- [WHAT TO DO]: Within the data below, find the string "after" and return each line where it occurs.

[Dataset entries]
----------

-- ==== Sys2Proof/Syntax.lean ====
section
/-! DEFINITION. The commands of the VB-7260: one constructor for each row of the command table. A command packet of an
opcode row comes with the packet itself; a hardware event comes with what the hardware measured. -/

namespace Sys2Proof
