-- ==== Sys2Proof/Parts/Power.lean ====
section
/-! DEFINITION. The state of supplies, start-up, resets, the retention block and the power die's end of the internal link
(chapter 02). -/

namespace Sys2Proof.Machine

/-- The reset-cause record (R65, Table 03.17): code of Table 02.10, hall or pair, and who asked. -/
structure ResetCause where
  cause : Nat := 1
  index : Nat := 0
  byComp : Nat := 0
  tag : Nat := 0
  deriving DecidableEq, Repr, Inhabited

/-- A reset that SYS.RESET or a keeper image change asserts at the end of the present tick: scope 0 logic, 1 pair, 2 hall, the cause
record, and the packet that completes after a pair or hall reset. -/
structure ResetDue where
  scope : Nat := 0
  cause : ResetCause := {}
  packet : Option Packet := none
  late : Bool := false
  deriving DecidableEq, Repr, Inhabited

/-- The power sequencer and the VBATL monitor (R46–R51, R58): the always-on hall has power, VBATL in mV as last named and as last written to its point, the core of the
power die runs, a logic reset is asserted, the restart still has to run, the state, READY, and the domains that are on
(bit n is PDn). `resetDue` are the resets that the end of the tick asserts; `appNeed` is SRAM_NEED of the running
application image (R72), 0 while none runs. -/
structure Seq where
  powered : Bool := false
  vbatl : Nat := 0
  vbatlWritten : Nat := 0
  warn : Bool := false
  core : Bool := false
  inReset : Bool := false
  supplyReset : Bool := false
  starting : Bool := false
  state : DevState := .dark
  ready : Bool := false
  pd : Nat := 0
  appNeed : Nat := 0
  resetDue : List ResetDue := []
  deriving DecidableEq, Repr, Inhabited

/-- The parts of the retention block that chapters 02 and 05 name (R48): the reset-cause record, the hold time in 0.1 s,
and the image seal, which holds a value of the sealed-write counter (R60). -/
structure Retention where
  cause : ResetCause := {}
  hold : Nat := 20
  imageSeal : Option Nat := none
  deriving DecidableEq, Repr, Inhabited

/-- The power die's end of the internal link (R66–R69). `count` is its count of the tick hall's running ticks; `applied`
that the commands of the ticks below it have been applied; `holdForce` the hold time that was in force when the hold began, `failAt` the point of the hold at
which the fail states were applied, and `snapshot` the number of the last read-back. -/
structure Link where
  synced : Bool := false
  count : Nat := 0
  applied : Nat := 0
  missed : Nat := 0
  discarded : Nat := 0
  hold : Bool := false
  holdFrom : Nat := 0
  holdTime : Nat := 20
  holdForce : Nat := 20
  failApplied : Bool := false
  failAt : Nat := 0
  snapshot : Nat := 1
  deriving DecidableEq, Repr, Inhabited

/-- Bank thresholds in 0.1 V (Table 05.14). -/
structure BankCfg where
  warn : Nat := 170
  t0 : Nat := 170
  t1 : Nat := 150
  t2 : Nat := 130
  t3 : Nat := 110
  dip : Nat := 160
  deriving DecidableEq, Repr, Inhabited

/-- Energy spent in one bin of 500,000 ticks (R132), in µJ. -/
structure ClampBin where
  bin : Nat
  uJ : Nat
  deriving DecidableEq, Repr, Inhabited

/-- One bank as the power hall sees it (Tables 02.5, 05.11): `shed` bit n is the condition of Tn in force; the resume queue
holds channels with the cause whose end returns them, ascending. -/
structure Bank where
  mv : Nat := 0
  written : Nat := 0
  sag : Bool := false
  shed : Nat := 0
  drop : Bool := false
  overV : Bool := false
  dip : Bool := false
  dipCounted : Bool := false
  diagOff : Bool := false
  dips : Nat := 0
  clamp : List ClampBin := []
  clampWarned : Bool := false
  resumeQ : List (Nat × Nat) := []
  resumeAt : Nat := 0
  avgMa : Nat := 0
  deriving DecidableEq, Repr, Inhabited

end Sys2Proof.Machine
end

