-- ==== Sys2Proof/Machine/Ops.lean ====
section
/-! DEFINITION. The named operations that every family of commands shares: stamps, memory, rings and their records, event
records, capture records, items of the sense landing, point writes, and free values. -/

namespace Sys2Proof.Machine

/-- The stamp of the tick that the tick hall acts on (R9); 0 while it does not run. -/
def State.stamp (s : State) : Stamp := if s.plane.running then ⟨s.plane.epoch, s.plane.tick⟩ else {}

/-- The tick that the tick hall generates now, which its halls stamp with (R16): beyond the tick it acts on while an input lags. -/
def State.wallTick (s : State) : Nat := s.plane.tick + s.plane.held

/-- The running count of the ticks generated. -/
def State.wallLin (s : State) : Nat := s.plane.lin + s.plane.held

/-- The stamp that a hall gives now (R16); 0 while the tick hall does not run. -/
def State.wallStamp (s : State) : Stamp := if s.plane.running then ⟨s.plane.epoch, s.wallTick⟩ else {}

/-- A command has its effect on everything but the queue of the commands that wait. -/
def effect (s t : State) : Answer := .next { t with pending := s.pending }

/-- Change the plane. -/
def State.onPlane (s : State) (f : Plane → Plane) : State := { s with plane := f s.plane }

/-- Change the point memory and the reflex engine. -/
def State.onPoints (s : State) (f : Points → Points) : State := { s with points := f s.points }

/-- Change the store. -/
def State.onStore (s : State) (f : Store → Store) : State := { s with store := f s.store }

/-- Change the sequencer. -/
def State.onSeq (s : State) (f : Seq → Seq) : State := { s with seq := f s.seq }

/-- Change ring `r`. -/
def State.onRing (s : State) (r : Nat) (f : Ring → Ring) : State :=
  s.onPlane fun p => { p with rings := vmod p.rings r f }

/-- Ring `r`. -/
def State.ring (s : State) (r : Nat) : Ring := vget s.plane.rings r

/-- A watch-room counter counts `n` occurrences of an event class and index (R385): every enabled counter in edge mode that selects
them, of one hall where several host the class, modulo 2^48. -/
def bump (s : State) (cls index n : Nat) (hall : Option Nat := none) : State :=
  { s with watch := { s.watch with
    cnt := s.store.watch.sel.foldl (fun t e =>
      if e.2.enable && !e.2.level && e.2.cls == cls && e.2.index == index && (hall.isNone || hall == some (e.1 / 16)) then Tbl.put t 0 e.1 ((Tbl.get t 0 e.1 + n) % 2 ^ 48)
      else t) s.watch.cnt } }

/-- A port meter advances by received and transmitted bits, modulo 2^48 (R389). -/
def meterAdd (s : State) (port rx tx : Nat) : State :=
  let m := Tbl.get s.watch.meter {} port
  { s with watch := { s.watch with
    meter := Tbl.put s.watch.meter {} port { rx := (m.rx + rx) % 2 ^ 48, tx := (m.tx + tx) % 2 ^ 48 } } }

/-- Take a fresh free value of `w` bits. -/
def State.takeFree (s : State) (w : Nat) : Nat × State :=
  ((Config.freeValue s.free).toNat % 2 ^ w, { s with free := s.free + 1 })

/-- The next `n` bytes of the random source (R320), oldest first. -/
def State.drawBytes (s : State) (n : Nat) : List Byte × State :=
  ((List.range n).map fun i => Config.trngByte (s.drawn + i), { s with drawn := s.drawn + n })

/-- Base of the host buffer and of the keeper SRAM that holds it (R72; where keeper SRAM lies is a DESIGN CHOICE). -/
def keeperBase : Nat := 0x44000000

/-- First address after keeper SRAM, 2 MiB (Table 02.4). -/
def keeperEnd : Nat := 0x44200000

/-- First address after the host buffer (R72). -/
def hostEnd : Nat := 0x44040000

/-- Base of application SRAM (R72). -/
def appBase : Nat := 0x80000000

/-- The bytes from `addr` on lie in memory the compartment can reach (R72). -/
def reaches (s : State) (c addr len : Nat) : Bool :=
  if c = 0 ∨ c = 15 then keeperBase ≤ addr && addr + len ≤ keeperEnd
  else if c = 14 then keeperBase ≤ addr && addr + len ≤ hostEnd
  else appBase ≤ addr && addr + len ≤ appBase + s.seq.appNeed

/-- Read one byte; a byte that nothing has written since the memory was cleared reads as 0. -/
def memRead (s : State) (a : Nat) : Byte := Tbl.get s.mem 0 a

/-- Read `n` bytes, ascending. -/
def memReadN (s : State) (a n : Nat) : List Byte := (List.range n).map fun i => memRead s (a + i)

/-- Write one byte. -/
def memWrite (s : State) (a : Nat) (b : Byte) : State := { s with mem := Tbl.put s.mem 0 a b }

/-- Write bytes in ascending order. -/
def memWriteN (s : State) (a : Nat) : List Byte → State
  | [] => s
  | b :: r => memWriteN (memWrite s a b) (a + 1) r

/-! Pair 1 in a trial run (R339, R340). -/

/-- Change the trial. -/
def State.onTrial (s : State) (f : Trial → Trial) : State := { s with image := { s.image with trial := f s.image.trial } }

/-- A trial runs. -/
def trialRuns (s : State) : Bool := s.image.trial.state == 2

/-- A compartment of the application: C1–C13. -/
def isApp (c : Nat) : Bool := 1 ≤ c && c ≤ 13

/-- Where an address of pair 1 lies: offset by the active image's SRAM_NEED (R339). -/
def shadowAddr (s : State) (a : Nat) : Nat := a + s.seq.appNeed

/-- The bytes from `addr` on lie in the memory that pair 1 reaches (R72, R339). -/
def reachesShadow (s : State) (addr len : Nat) : Bool := appBase ≤ addr && addr + len ≤ appBase + s.image.trial.need

/-- The shadow block of a ring. -/
def shadowRing (s : State) (r : Nat) : Ring := Tbl.get s.image.trial.shadow {} r

/-- Change the shadow block of a ring. -/
def State.onShadow (s : State) (r : Nat) (f : Ring → Ring) : State :=
  s.onTrial fun t => { t with shadow := Tbl.put t.shadow {} r (f (Tbl.get t.shadow {} r)) }

/-- Pair 1 has left its windows, or a shadow ring has dropped a record: the trial is to end with cause FAULT (R339). -/
def shadowFault (s : State) : State := if trialRuns s then s.onTrial fun t => { t with fault := true } else s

----------

- [ANSWER TO THIS TASK]:
record, and the packet that completes after a pair or hall reset. -/
/-- First address after keeper SRAM, 2 MiB (Table 02.4). -/
/-- First address after the host buffer (R72). -/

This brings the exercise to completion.